Suppose we'd like to be inclusive of the more expensive Airbnb listing hosts, so we'll decide to leave them in in this analysis.
This single listing deletion yielded a more insightful histogram plot as well.
df['price'].hist()
plt.title('Chicago Airbnb Listings')
plt.xlabel('Price')
plt.ylabel('Frequency')
plt.show()
Summarizing
From our histogram plot we can determine/estimate the following.
- Shape
- the prices are skewed to the right
- the prices are unimodal
- Measure of center
- the median is usually close to the peak of a unimodal distribution
The fact that this price distribution is not symmetric means that the median (as opposed to the mean) and the IQR (as oppposed to the standard deviation) are better measures of center and measures of spread, respectively to describe the price distribution. Remember that the mean tends to get dragged out in the direction of the skew and/or outliers and can thus become a misleading measure of center. Similarly the standard deviation can become an inflated and misleading measure of spread because of the skew and outliers.
Notice, that the histogram CANNOT reliably/easily tell us about:
- any outliers
- IQR
From our boxplot we can determine the following.
- Shape
- the prices are skewed to the right
- Measure of Center
- the median price is 149 dollars
- Measure of spread
- the IQR price is 120 dollars
- Outliers
- there are many outlier listings with high prices
median = df['price'].median()
median
149.0
Q3 = df['price'].quantile(0.75)
Q1 = df['price'].quantile(0.25)
IQR = Q3-Q1
IQR
120.0
Notice that our boxplot CANNOT tell us the modality of the distribution. There could be many "modes" in this dataset that would be masked by the boxplot.
Violinplot
We can, however, use what we call a violinplot to visualize the modality and skew of the distribution. This plot visualizes what we call the density curve of the histogram. This density curve is what you might see if you overlayed a "spaghetti noodle" over your histogram. This density curve is then symmetrically mirrored to resemble a shape like a violin.
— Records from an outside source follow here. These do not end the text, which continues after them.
-- ==== Sys2Proof/Laws/Lane.lean ====
section
/-! SUPPORT. What the masked writes of the lane instructions do, said once: rows, predicates and the counters. -/

namespace Sys2Proof.Machine

open Sys2Proof

/-! ### Rows (R17, R219, R276) -/

theorem rowOfReg_lt {l : Launch} {g k i : Nat} (h : rowOfReg l g k = some i) :
    ∃ o, i = g * l.rowStride + o ∧ o < l.rowStride ∧ (k < l.rows → o = k) ∧ (l.rows ≤ k → 124 ≤ k ∧ o = l.rows + (k - 124)) := by
  unfold rowOfReg at h
  split at h
  · next hk =>
    refine ⟨k, (Option.some.inj h).symm, ?_, fun _ => rfl, fun h' => absurd hk (by omega)⟩
    unfold Launch.rowStride; split <;> omega
  · split at h
    · next hk hp =>
      refine ⟨l.rows + (k - 124), (by have := Option.some.inj h; omega), ?_, fun h' => absurd h' hk, fun _ => ⟨hp.2.1, rfl⟩⟩
      unfold Launch.rowStride; rw [if_pos hp.1]; omega
    · cases h

/-- Two names of two groups of one launch name different rows of the register file. -/
theorem rowOfReg_inj {l : Launch} {g g' k k' i : Nat} (h : rowOfReg l g k = some i) (h' : rowOfReg l g' k' = some i) :
    g = g' ∧ k = k' := by
  obtain ⟨o, e, lt, a, b⟩ := rowOfReg_lt h
  obtain ⟨o', e', lt', a', b'⟩ := rowOfReg_lt h'
  have pos : 0 < l.rowStride := by omega
  have hg : g = g' := by
    have h1 : i / l.rowStride = g := by
      rw [e, Nat.add_comm, Nat.add_mul_div_right _ _ pos, Nat.div_eq_of_lt lt, Nat.zero_add]
    have h2 : i / l.rowStride = g' := by
      rw [e', Nat.add_comm, Nat.add_mul_div_right _ _ pos, Nat.div_eq_of_lt lt', Nat.zero_add]
    omega
  subst hg
  have ho : o = o' := by omega
  refine ⟨rfl, ?_⟩
  by_cases c : k < l.rows <;> by_cases c' : k' < l.rows
  · have := a c; have := a' c'; omega
  · have := a c; have := b' (by omega); omega
  · have := b (by omega); have := a' c'; omega
  · have := b (by omega); have := b' (by omega); omega

theorem blend_at (old : Row) (m : BitVec 64) (f : Nat → Elem) {i : Nat} (h : i < 64) :
    (old.blend m f).at i = if m.getLsbD i then f i else old.at i := by
  simp [Row.blend, Row.at, List.getD, h]

@[simp] theorem State.setRow_cur (s : State) (key k : Nat) (r : Row) : (s.setRow key k r).cur = s.cur := by
  unfold State.setRow; split; · rfl
  split <;> rfl
@[simp] theorem State.setRow_laneCur (s : State) (key k : Nat) (r : Row) : (s.setRow key k r).laneCur = s.laneCur := by
  unfold State.setRow; split; · rfl
  split <;> rfl
@[simp] theorem State.setRow_mem (s : State) (key k : Nat) (r : Row) : (s.setRow key k r).mem = s.mem := by
  unfold State.setRow; split; · rfl
  split <;> rfl

/-- Of an agent's record a row write changes its own rows alone. -/
theorem State.setRow_thread (s : State) (key k : Nat) (r : Row) (j : Nat) :
    (s.setRow key k r).thread j = { s.thread j with ownRows := ((s.setRow key k r).thread j).ownRows } ∧
      (j ≠ key → (s.setRow key k r).thread j = s.thread j) := by
  unfold State.setRow
  split
  · by_cases h : j = key
    · subst h; simp
    · rw [State.thread_modThread_ne _ _ h]; exact ⟨rfl, fun _ => rfl⟩
  · split
    · exact ⟨rfl, fun _ => rfl⟩
    · exact ⟨rfl, fun _ => rfl⟩

/-- Of a core a row write changes the rows alone. -/
theorem State.setRow_core (s : State) (key k : Nat) (r : Row) (c : Nat) :
    (s.setRow key k r).core c = { s.core c with rows := ((s.setRow key k r).core c).rows } := by
  unfold State.setRow
  split
  · rfl
  · split
    · by_cases h : c = coreOfKey key
      · subst h; simp
      · rw [State.core_modCore_ne _ _ h]
    · rfl

theorem State.setRow_rest (s : State) (key k : Nat) (r : Row) :
    s.setRow key k r = { s with threads := (s.setRow key k r).threads, cores := (s.setRow key k r).cores } := by
  unfold State.setRow
  split
  · rfl
  · split <;> rfl

theorem State.setRow_blockOf (s : State) (key k : Nat) (r : Row) (j : Nat) :
    (s.setRow key k r).blockOf j = s.blockOf j := by
  unfold State.blockOf; rw [s.setRow_core]

theorem State.setRow_launchOf (s : State) (key k : Nat) (r : Row) (j : Nat) :
    (s.setRow key k r).launchOf j = s.launchOf j := by
  unfold State.launchOf; rw [s.setRow_blockOf]

theorem State.setRow_rowOk (s : State) (key k : Nat) (r : Row) (j n : Nat) :
    (s.setRow key k r).rowOk j n = s.rowOk j n := by
  unfold State.rowOk; rw [s.setRow_launchOf]

/-- A row that may be named reads as it was written. -/
theorem State.row_setRow_self (s : State) {key k : Nat} (r : Row) (h : s.rowOk key k = true) :
    (s.setRow key k r).row key k = r := by
  unfold State.row
  rw [s.setRow_launchOf]
  unfold State.rowOk at h
  unfold State.setRow
  split at h
  · next hs => simp [hs]
  · next hs =>
    simp only [hs]
    cases e : rowOfReg (s.launchOf key) (ctxOfKey key) k with
    | none => rw [e] at h; cases h
    | some i => simp

/-- Every other row stays. -/
theorem State.row_setRow_ne (s : State) {key k j n : Nat} (r : Row) (h : j ≠ key ∨ n ≠ k) :
    (s.setRow key k r).row j n = s.row j n := by
  unfold State.row
  rw [s.setRow_launchOf]
  split
  · next hj =>
    unfold State.setRow
    split
    · by_cases e : j = key
      · subst e; simp [fgetD_fset_ne _ _ _ (h.resolve_left (fun x => x rfl))]
      · rw [State.thread_modThread_ne _ _ e]
    · split <;> rfl
  · next hj =>
    cases e : rowOfReg (s.launchOf j) (ctxOfKey j) n with
    | none => rfl
    | some i =>
      unfold State.setRow
      cases hk : isSproutKey key
      · cases e' : rowOfReg (s.launchOf key) (ctxOfKey key) k with
        | none => rfl
        | some i' =>
          by_cases hc : coreOfKey j = coreOfKey key
          · have hl : s.launchOf j = s.launchOf key := by unfold State.launchOf State.blockOf; rw [hc]
            have hi : i ≠ i' := by
              intro hi; subst hi; rw [hl] at e
              have := rowOfReg_inj e e'
              rcases h with h | h
              · apply h; unfold coreOfKey at hc; unfold ctxOfKey at this; omega
              · exact h this.2
            simp only [Bool.false_eq_true, if_false, hc, State.core_modCore_self, fgetD_fset_ne _ _ _ hi]
          · simp only [Bool.false_eq_true, if_false, State.core_modCore_ne _ _ hc]
      · rfl

/-! ### Masked writes -/

/-- What a chain of row writes of the agent of lane work leaves: nothing but rows may differ. -/
structure RowsOnly (s t : State) : Prop where
  laneCur : t.laneCur = s.laneCur
  agent : ∀ j, t.thread j = { s.thread j with ownRows := (t.thread j).ownRows }
  others : SameOthers s t s.laneCur
  cores : ∀ c, t.core c = { s.core c with rows := (t.core c).rows }
  rest : t = { s with threads := t.threads, cores := t.cores }

theorem RowsOnly.refl (s : State) : RowsOnly s s := ⟨rfl, fun _ => rfl, fun _ _ => rfl, fun _ => rfl, rfl⟩

theorem RowsOnly.setRow {s t : State} (h : RowsOnly s t) (k : Nat) (r : Row) : RowsOnly s (t.setRow s.laneCur k r) where
  laneCur := by rw [State.setRow_laneCur, h.laneCur]
  agent j := by rw [(t.setRow_thread s.laneCur k r j).1, h.agent j]
  others j hj := by rw [(t.setRow_thread s.laneCur k r j).2 hj, h.others j hj]
  cores c := by rw [t.setRow_core s.laneCur k r c, h.cores c]
  rest := by rw [t.setRow_rest s.laneCur k r, h.rest]

theorem RowsOnly.rowOk {s t : State} (h : RowsOnly s t) (j n : Nat) : t.rowOk j n = s.rowOk j n := by
  unfold State.rowOk State.launchOf State.blockOf; rw [h.cores]

/-- The blends of some rows of the agent of lane work, one after the other, each from the row as it was. -/
def State.blendRows (s : State) (m : BitVec 64) (y : Nat → Nat → Elem) (rows : List Nat) (u : State) : State :=
  rows.foldl (fun u k => u.setRow s.laneCur k ((s.row s.laneCur k).blend m (y k))) u

theorem State.blendRows_spec (s : State) (m : BitVec 64) (y : Nat → Nat → Elem) (rows : List Nat) {u : State}
    (h : RowsOnly s u) (ok : s.CanWrite rows) :
    RowsOnly s (s.blendRows m y rows u) ∧
      (∀ k ∈ rows, (s.blendRows m y rows u).row s.laneCur k = (s.row s.laneCur k).blend m (y k)) ∧
      (∀ j k, (j ≠ s.laneCur ∨ k ∉ rows) → (s.blendRows m y rows u).row j k = u.row j k) := by
  induction rows generalizing u with
  | nil => exact ⟨h, fun _ hk => absurd hk List.not_mem_nil, fun _ _ _ => rfl⟩
  | cons a rows ih =>
    have hu := h.setRow a ((s.row s.laneCur a).blend m (y a))
    obtain ⟨i1, i2, i3⟩ := ih hu (fun k hk => ok k (List.mem_cons_of_mem _ hk))
    refine ⟨i1, ?_, ?_⟩
    · intro k hk
      by_cases hr : k ∈ rows
      · exact i2 k hr
      · have hka : k = a := (List.mem_cons.1 hk).resolve_right hr
        subst hka
        refine (i3 _ _ (Or.inr hr)).trans ?_
        exact u.row_setRow_self _ (by rw [h.rowOk]; exact ok k List.mem_cons_self)
    · intro j k hjk
      have h1 : j ≠ s.laneCur ∨ k ∉ rows := hjk.imp id (fun h e => h (List.mem_cons_of_mem _ e))
      have h2 : j ≠ s.laneCur ∨ k ≠ a := hjk.imp id (fun h e => h (e ▸ List.mem_cons_self))
      exact (i3 j k h1).trans (u.row_setRow_ne _ h2)

/-- Flags that are none change no point. -/
theorem Thread.mapPoints_none (t : Thread) (n : Nat) : t.mapPoints (fun p => p.raiseFp 0 n) = t := by
  have e : (fun p : Point => p.raiseFp 0 n) = id := by funext p; simp [Point.raiseFp]
  rw [e]
  cases t with | mk => simp [Thread.mapPoints]

/-- Raised flags join FPX and the points after their instruction. -/
theorem State.raiseFp_thread (s : State) (k : Nat) (f : Flags) (n : Nat) :
    (s.raiseFp k f n).thread k = ((s.thread k).raiseFp f).mapPoints (fun p => p.raiseFp f n) := by
  unfold State.raiseFp
  split
  · next e => subst e; rw [Thread.mapPoints_none]; simp [Thread.raiseFp]
  · simp

/-- Rows blended, flags raised and lanes counted: the whole effect of a lane instruction that writes rows. -/
theorem State.laneWrote (s : State) (m : BitVec 64) (y : Nat → Nat → Elem) (rows : List Nat) (f : Flags)
    (ok : s.CanWrite rows) :
    LaneWrote s (((s.blendRows m y rows s).raiseFp s.laneCur f (s.thread s.laneCur).laneClause).countLane m) m rows y f := by
  obtain ⟨h, hw, hk⟩ := s.blendRows_spec m y rows (RowsOnly.refl s) ok
  generalize s.blendRows m y rows s = u at h hw hk
  generalize hn : (s.thread s.laneCur).laneClause = n
  have key : ∀ j, ((u.raiseFp s.laneCur f n).countLane m).thread j =
      if j = s.laneCur then
        ({ s.thread s.laneCur with
           ownRows := (u.thread s.laneCur).ownRows, fpx := (s.thread s.laneCur).fpx ||| f
           counters := bumpMap (bumpMap (s.thread s.laneCur).counters 1 1) 2 (setLanes m).length } : Thread).mapPoints
          (fun p => p.raiseFp f n)
      else s.thread j := by
    intro j
    have e1 : (u.raiseFp s.laneCur f n).laneCur = s.laneCur := by unfold State.raiseFp; split <;> exact h.laneCur
    unfold State.countLane; rw [e1]
    split
    · next e => subst e; rw [State.thread_modThread_self, State.raiseFp_thread, h.agent]; rfl
    · next e =>
      rw [State.thread_modThread_ne _ _ e]
      unfold State.raiseFp; split
      · exact h.others j e
      · rw [State.thread_modThread_ne _ _ e]; exact h.others j e
  have hcores : ((u.raiseFp s.laneCur f n).countLane m).cores = u.cores := by unfold State.raiseFp State.countLane; split <;> rfl
  have hrow : ∀ j k, ((u.raiseFp s.laneCur f n).countLane m).row j k = u.row j k := by
    intro j k
    unfold State.row State.launchOf State.blockOf State.core
    rw [hcores, key]
    split
    · split
      · next e => subst e; rfl
      · next e => rw [h.others j e]
    · rfl
  exact
    { written := fun k hkr i hi => by rw [hrow, hw k hkr, blend_at _ _ _ hi]
      kept := fun j k hjk => by rw [hrow, hk j k hjk]
      preds := fun p => by rw [key, if_pos rfl]; rfl
      flags := by rw [key, if_pos rfl]; rfl
      around :=
        { agent := by rw [key, if_pos rfl, hn]; rfl
          others := fun j hj => by rw [key, if_neg hj]
          cores := fun c => by unfold State.core; rw [hcores]; exact h.cores c
          rest := by
            have : ((u.raiseFp s.laneCur f n).countLane m) = { u with threads := ((u.raiseFp s.laneCur f n).countLane m).threads } := by
              unfold State.raiseFp State.countLane; split <;> rfl
            rw [this, h.rest] } }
The black and white interior of this shape also show most of the components of a boxplot including the:
- median: white dot
- Q1 and Q3 (left and right edges of the inner box)
- min whisker reach and max whisker reach (left and right lines emanating out of the box)
However, this plot does not show you any outliers.
sns.violinplot(df['price'])
plt.title('Chicago Airbnb Listings')
plt.show()